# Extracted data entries
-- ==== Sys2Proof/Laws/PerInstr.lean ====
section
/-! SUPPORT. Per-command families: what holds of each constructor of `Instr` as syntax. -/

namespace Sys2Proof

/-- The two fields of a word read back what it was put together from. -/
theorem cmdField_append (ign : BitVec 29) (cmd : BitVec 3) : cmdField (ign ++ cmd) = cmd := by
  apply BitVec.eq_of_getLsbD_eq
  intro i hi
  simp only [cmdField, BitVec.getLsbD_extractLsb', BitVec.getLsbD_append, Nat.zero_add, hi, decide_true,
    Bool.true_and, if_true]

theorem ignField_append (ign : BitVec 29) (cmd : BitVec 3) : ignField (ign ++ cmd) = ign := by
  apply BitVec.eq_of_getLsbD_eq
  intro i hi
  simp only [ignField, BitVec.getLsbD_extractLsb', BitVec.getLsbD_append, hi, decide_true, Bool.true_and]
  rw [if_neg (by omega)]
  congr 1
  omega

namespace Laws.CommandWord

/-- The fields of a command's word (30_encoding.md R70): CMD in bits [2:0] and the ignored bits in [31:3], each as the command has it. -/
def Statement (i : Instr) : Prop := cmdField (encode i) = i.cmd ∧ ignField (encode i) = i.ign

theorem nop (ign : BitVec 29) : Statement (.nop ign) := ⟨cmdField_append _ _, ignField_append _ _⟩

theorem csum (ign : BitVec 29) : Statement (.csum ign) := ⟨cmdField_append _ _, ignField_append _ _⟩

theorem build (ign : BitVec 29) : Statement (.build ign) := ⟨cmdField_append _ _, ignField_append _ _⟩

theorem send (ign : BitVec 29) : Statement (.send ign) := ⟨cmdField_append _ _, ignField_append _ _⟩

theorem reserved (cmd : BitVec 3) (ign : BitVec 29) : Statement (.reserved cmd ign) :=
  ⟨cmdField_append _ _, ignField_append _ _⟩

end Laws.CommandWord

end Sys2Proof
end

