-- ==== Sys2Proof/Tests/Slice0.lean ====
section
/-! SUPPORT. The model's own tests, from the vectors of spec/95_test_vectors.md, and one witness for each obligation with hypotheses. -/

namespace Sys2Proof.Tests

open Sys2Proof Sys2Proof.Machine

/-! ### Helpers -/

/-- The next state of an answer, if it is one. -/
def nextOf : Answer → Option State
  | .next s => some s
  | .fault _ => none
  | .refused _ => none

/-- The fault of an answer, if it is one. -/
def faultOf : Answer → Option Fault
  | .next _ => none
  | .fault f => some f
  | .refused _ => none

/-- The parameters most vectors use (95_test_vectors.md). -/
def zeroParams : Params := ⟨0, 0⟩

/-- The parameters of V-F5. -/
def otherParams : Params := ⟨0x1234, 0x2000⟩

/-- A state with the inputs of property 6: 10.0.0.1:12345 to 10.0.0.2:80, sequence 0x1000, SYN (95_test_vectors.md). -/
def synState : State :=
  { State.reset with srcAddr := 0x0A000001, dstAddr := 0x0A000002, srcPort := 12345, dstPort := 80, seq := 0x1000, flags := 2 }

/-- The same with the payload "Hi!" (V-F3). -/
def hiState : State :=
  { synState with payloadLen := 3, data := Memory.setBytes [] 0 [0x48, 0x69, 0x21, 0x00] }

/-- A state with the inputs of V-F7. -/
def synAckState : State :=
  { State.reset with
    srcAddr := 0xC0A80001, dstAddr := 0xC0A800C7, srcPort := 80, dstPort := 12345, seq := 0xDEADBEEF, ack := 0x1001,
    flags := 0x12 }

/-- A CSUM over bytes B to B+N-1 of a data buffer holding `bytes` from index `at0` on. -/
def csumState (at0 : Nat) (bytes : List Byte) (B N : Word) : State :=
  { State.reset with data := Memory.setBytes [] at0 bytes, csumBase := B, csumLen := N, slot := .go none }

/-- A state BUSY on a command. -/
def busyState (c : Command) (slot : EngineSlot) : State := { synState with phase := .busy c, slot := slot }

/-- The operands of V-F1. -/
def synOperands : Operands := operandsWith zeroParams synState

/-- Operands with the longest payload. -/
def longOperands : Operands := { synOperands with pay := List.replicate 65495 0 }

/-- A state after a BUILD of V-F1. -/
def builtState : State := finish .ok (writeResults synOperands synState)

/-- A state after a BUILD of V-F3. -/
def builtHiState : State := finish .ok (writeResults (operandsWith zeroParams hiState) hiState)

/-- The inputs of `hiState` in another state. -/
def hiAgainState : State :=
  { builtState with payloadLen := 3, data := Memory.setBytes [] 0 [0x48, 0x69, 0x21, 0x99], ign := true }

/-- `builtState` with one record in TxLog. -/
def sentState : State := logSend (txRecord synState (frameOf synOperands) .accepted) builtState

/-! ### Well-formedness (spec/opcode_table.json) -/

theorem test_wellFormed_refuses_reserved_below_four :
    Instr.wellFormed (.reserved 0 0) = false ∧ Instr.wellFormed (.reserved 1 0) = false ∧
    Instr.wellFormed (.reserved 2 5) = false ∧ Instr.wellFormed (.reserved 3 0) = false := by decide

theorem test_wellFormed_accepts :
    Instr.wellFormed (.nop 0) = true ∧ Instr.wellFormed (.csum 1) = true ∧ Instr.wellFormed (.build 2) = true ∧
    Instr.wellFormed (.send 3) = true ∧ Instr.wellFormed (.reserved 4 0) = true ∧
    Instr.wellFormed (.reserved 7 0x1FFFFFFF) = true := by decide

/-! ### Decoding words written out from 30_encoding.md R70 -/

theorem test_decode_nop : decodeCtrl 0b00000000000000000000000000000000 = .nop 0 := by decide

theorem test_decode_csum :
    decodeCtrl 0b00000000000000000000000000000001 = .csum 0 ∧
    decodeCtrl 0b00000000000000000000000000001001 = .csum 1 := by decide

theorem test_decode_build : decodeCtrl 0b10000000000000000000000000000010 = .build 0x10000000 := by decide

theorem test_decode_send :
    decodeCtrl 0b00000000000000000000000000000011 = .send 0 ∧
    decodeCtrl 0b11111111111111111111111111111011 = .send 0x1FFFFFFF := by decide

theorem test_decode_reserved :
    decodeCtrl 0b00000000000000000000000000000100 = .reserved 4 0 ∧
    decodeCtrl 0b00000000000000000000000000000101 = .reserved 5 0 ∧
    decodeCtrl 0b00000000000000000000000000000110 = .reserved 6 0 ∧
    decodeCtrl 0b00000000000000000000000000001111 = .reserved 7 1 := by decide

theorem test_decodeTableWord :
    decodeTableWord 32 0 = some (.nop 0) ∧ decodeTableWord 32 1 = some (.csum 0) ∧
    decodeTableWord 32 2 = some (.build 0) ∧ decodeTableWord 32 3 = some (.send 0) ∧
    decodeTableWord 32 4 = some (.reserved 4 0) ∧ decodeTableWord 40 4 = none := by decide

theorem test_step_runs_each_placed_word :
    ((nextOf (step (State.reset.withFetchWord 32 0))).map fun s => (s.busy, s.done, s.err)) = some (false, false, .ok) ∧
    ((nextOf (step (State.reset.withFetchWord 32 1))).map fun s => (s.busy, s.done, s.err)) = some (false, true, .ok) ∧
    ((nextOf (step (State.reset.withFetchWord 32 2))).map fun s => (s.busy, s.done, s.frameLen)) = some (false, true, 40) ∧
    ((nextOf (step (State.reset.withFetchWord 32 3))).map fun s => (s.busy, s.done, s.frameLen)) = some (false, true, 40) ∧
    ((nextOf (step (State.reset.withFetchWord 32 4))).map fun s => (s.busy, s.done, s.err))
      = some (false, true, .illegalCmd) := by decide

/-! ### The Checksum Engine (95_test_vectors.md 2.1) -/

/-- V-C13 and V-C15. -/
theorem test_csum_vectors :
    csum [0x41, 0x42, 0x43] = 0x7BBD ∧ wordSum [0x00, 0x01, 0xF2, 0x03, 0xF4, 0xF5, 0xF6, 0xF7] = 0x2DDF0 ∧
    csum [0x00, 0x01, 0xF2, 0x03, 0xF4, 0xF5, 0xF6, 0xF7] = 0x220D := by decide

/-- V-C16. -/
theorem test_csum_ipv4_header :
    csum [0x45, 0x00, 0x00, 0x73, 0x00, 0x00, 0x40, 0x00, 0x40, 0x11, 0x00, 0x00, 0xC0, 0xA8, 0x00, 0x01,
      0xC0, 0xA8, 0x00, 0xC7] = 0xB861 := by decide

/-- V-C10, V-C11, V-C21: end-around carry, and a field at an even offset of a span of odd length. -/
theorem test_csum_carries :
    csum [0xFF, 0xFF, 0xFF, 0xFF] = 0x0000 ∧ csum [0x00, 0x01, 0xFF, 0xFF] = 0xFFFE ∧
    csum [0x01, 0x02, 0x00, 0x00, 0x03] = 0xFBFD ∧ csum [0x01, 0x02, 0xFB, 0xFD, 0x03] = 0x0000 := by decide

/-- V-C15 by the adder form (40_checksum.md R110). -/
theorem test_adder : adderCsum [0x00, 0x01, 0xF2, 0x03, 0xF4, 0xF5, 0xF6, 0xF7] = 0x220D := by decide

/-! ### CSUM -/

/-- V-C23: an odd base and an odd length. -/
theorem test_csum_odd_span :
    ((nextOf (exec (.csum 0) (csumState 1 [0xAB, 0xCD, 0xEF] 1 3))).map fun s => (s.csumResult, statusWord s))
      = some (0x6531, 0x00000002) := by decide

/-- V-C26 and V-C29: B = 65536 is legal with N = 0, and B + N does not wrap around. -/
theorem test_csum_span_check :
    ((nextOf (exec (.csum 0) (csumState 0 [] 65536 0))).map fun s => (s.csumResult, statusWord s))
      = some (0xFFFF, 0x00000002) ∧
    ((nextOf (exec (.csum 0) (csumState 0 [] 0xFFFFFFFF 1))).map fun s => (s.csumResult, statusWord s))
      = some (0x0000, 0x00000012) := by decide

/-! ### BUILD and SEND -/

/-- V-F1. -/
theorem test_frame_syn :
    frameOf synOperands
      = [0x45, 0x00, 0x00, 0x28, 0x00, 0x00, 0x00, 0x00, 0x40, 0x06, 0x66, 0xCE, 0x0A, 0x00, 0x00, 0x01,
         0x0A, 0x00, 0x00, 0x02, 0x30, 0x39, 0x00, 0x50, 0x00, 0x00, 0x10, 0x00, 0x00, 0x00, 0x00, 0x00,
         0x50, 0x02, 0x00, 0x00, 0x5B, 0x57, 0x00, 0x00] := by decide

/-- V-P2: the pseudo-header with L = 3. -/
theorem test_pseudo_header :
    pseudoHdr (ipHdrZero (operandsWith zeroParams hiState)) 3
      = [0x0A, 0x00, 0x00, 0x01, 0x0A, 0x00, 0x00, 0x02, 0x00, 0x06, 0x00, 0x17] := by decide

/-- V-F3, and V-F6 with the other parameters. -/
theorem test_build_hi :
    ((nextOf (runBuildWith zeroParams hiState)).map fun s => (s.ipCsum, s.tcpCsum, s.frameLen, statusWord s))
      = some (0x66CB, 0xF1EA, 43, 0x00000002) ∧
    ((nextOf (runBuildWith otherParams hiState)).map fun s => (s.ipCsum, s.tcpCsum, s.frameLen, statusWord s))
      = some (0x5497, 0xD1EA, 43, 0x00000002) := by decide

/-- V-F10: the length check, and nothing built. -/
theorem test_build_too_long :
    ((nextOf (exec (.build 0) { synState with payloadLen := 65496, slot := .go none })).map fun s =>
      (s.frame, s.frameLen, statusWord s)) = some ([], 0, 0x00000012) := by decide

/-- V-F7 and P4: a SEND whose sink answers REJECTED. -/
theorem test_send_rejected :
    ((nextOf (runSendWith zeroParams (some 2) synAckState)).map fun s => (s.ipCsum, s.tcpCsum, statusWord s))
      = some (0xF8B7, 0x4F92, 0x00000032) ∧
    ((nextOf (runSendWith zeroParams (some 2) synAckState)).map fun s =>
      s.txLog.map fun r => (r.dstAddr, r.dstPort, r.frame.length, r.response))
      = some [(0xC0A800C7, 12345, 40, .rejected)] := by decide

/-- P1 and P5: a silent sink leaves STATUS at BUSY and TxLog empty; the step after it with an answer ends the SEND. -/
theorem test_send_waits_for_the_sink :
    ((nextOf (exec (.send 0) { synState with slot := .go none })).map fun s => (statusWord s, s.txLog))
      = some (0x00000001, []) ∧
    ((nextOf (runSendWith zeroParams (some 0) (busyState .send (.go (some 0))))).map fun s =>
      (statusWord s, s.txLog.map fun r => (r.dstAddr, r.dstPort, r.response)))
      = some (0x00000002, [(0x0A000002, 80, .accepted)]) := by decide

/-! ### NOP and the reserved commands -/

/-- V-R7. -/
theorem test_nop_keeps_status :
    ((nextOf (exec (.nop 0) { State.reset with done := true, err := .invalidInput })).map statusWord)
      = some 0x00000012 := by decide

...

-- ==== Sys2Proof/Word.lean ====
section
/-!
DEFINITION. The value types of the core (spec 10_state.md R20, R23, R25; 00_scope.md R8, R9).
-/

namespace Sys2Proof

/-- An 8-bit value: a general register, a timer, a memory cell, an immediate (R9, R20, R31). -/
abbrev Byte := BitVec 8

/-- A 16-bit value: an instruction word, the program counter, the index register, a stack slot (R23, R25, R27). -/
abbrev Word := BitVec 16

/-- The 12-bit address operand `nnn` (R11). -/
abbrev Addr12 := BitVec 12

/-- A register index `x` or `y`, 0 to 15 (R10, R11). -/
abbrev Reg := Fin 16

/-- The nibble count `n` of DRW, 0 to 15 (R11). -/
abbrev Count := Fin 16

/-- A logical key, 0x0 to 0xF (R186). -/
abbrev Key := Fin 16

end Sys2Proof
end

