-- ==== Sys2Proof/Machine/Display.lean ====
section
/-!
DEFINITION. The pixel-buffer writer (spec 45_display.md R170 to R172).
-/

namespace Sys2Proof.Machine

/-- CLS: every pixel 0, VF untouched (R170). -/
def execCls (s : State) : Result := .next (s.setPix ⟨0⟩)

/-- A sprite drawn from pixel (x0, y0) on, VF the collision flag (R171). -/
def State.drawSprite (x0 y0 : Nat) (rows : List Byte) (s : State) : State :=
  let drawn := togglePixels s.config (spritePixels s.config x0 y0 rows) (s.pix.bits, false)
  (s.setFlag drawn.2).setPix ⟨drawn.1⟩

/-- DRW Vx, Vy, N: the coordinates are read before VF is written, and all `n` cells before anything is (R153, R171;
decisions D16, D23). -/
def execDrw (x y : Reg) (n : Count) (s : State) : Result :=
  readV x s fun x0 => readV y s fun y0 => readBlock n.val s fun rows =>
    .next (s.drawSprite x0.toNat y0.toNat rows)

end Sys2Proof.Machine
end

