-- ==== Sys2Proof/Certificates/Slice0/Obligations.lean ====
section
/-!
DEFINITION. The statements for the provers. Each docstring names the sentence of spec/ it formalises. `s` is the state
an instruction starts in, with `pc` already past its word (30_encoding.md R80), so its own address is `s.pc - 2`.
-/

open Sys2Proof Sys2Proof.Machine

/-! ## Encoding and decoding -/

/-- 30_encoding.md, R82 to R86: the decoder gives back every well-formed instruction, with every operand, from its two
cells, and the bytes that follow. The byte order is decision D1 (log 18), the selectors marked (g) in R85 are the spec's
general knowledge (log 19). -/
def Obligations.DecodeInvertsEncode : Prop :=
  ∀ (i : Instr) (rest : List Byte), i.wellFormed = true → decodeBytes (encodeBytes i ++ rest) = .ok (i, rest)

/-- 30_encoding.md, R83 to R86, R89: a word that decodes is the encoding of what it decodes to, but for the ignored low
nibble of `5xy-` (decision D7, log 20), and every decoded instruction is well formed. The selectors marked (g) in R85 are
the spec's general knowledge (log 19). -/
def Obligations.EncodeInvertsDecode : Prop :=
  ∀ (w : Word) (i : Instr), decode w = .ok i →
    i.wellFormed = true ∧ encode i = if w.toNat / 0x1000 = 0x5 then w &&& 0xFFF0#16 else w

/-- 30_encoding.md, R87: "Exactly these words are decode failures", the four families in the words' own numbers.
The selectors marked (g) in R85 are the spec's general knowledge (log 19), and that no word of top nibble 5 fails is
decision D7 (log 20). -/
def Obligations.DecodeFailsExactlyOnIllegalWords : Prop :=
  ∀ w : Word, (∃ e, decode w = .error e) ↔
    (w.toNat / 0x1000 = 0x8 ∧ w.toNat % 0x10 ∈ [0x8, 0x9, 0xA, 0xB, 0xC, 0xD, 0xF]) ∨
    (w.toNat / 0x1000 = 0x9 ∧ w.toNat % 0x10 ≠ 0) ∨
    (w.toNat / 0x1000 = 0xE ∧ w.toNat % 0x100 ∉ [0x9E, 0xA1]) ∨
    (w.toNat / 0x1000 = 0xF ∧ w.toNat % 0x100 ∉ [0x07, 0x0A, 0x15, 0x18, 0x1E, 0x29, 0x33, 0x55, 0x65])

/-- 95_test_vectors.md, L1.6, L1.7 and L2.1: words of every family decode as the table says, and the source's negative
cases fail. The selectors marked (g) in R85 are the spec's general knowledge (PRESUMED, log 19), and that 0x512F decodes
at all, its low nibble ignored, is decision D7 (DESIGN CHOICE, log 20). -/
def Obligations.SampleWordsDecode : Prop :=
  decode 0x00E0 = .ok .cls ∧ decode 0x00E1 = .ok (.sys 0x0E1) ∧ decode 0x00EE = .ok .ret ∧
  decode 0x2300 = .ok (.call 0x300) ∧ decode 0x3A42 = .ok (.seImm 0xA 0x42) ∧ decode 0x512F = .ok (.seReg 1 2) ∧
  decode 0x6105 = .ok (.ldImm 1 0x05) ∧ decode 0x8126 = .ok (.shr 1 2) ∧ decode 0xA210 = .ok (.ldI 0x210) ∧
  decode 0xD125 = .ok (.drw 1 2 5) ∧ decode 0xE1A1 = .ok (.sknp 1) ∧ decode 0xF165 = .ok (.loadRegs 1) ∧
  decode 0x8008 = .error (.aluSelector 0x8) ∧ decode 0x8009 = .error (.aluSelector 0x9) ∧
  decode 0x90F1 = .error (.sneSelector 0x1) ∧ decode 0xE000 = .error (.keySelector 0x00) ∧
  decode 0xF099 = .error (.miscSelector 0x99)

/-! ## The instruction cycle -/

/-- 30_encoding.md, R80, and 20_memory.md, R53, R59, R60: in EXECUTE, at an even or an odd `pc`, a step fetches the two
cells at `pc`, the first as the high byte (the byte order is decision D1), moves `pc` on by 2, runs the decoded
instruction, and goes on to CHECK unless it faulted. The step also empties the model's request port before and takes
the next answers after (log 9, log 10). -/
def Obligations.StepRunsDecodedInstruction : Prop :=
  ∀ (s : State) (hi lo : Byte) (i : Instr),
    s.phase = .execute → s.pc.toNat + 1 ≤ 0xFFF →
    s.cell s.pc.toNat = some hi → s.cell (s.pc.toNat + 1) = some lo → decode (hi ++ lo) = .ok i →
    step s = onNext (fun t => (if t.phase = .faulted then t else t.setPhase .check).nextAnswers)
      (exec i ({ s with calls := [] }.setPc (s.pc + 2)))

# Your assignment
Leave out every line above except those from the line with "is (R153, R171;" up to and including the line with "rest) = .ok (i, rest)", and copy those exactly.

# Response to this exercise
/-- DRW Vx, Vy, N: the coordinates are read before VF is written, and all `n` cells before anything is (R153, R171;
decisions D16, D23). -/
def execDrw (x y : Reg) (n : Count) (s : State) : Result :=
  readV x s fun x0 => readV y s fun y0 => readBlock n.val s fun rows =>
    .next (s.drawSprite x0.toNat y0.toNat rows)

end Sys2Proof.Machine
end

-- ==== Sys2Proof/Certificates/Slice0/Obligations.lean ====
section
/-!
DEFINITION. The statements for the provers. Each docstring names the sentence of spec/ it formalises. `s` is the state
an instruction starts in, with `pc` already past its word (30_encoding.md R80), so its own address is `s.pc - 2`.
-/

open Sys2Proof Sys2Proof.Machine

/-! ## Encoding and decoding -/

/-- 30_encoding.md, R82 to R86: the decoder gives back every well-formed instruction, with every operand, from its two
cells, and the bytes that follow. The byte order is decision D1 (log 18), the selectors marked (g) in R85 are the spec's
general knowledge (log 19). -/
def Obligations.DecodeInvertsEncode : Prop :=
  ∀ (i : Instr) (rest : List Byte), i.wellFormed = true → decodeBytes (encodeBytes i ++ rest) = .ok (i, rest)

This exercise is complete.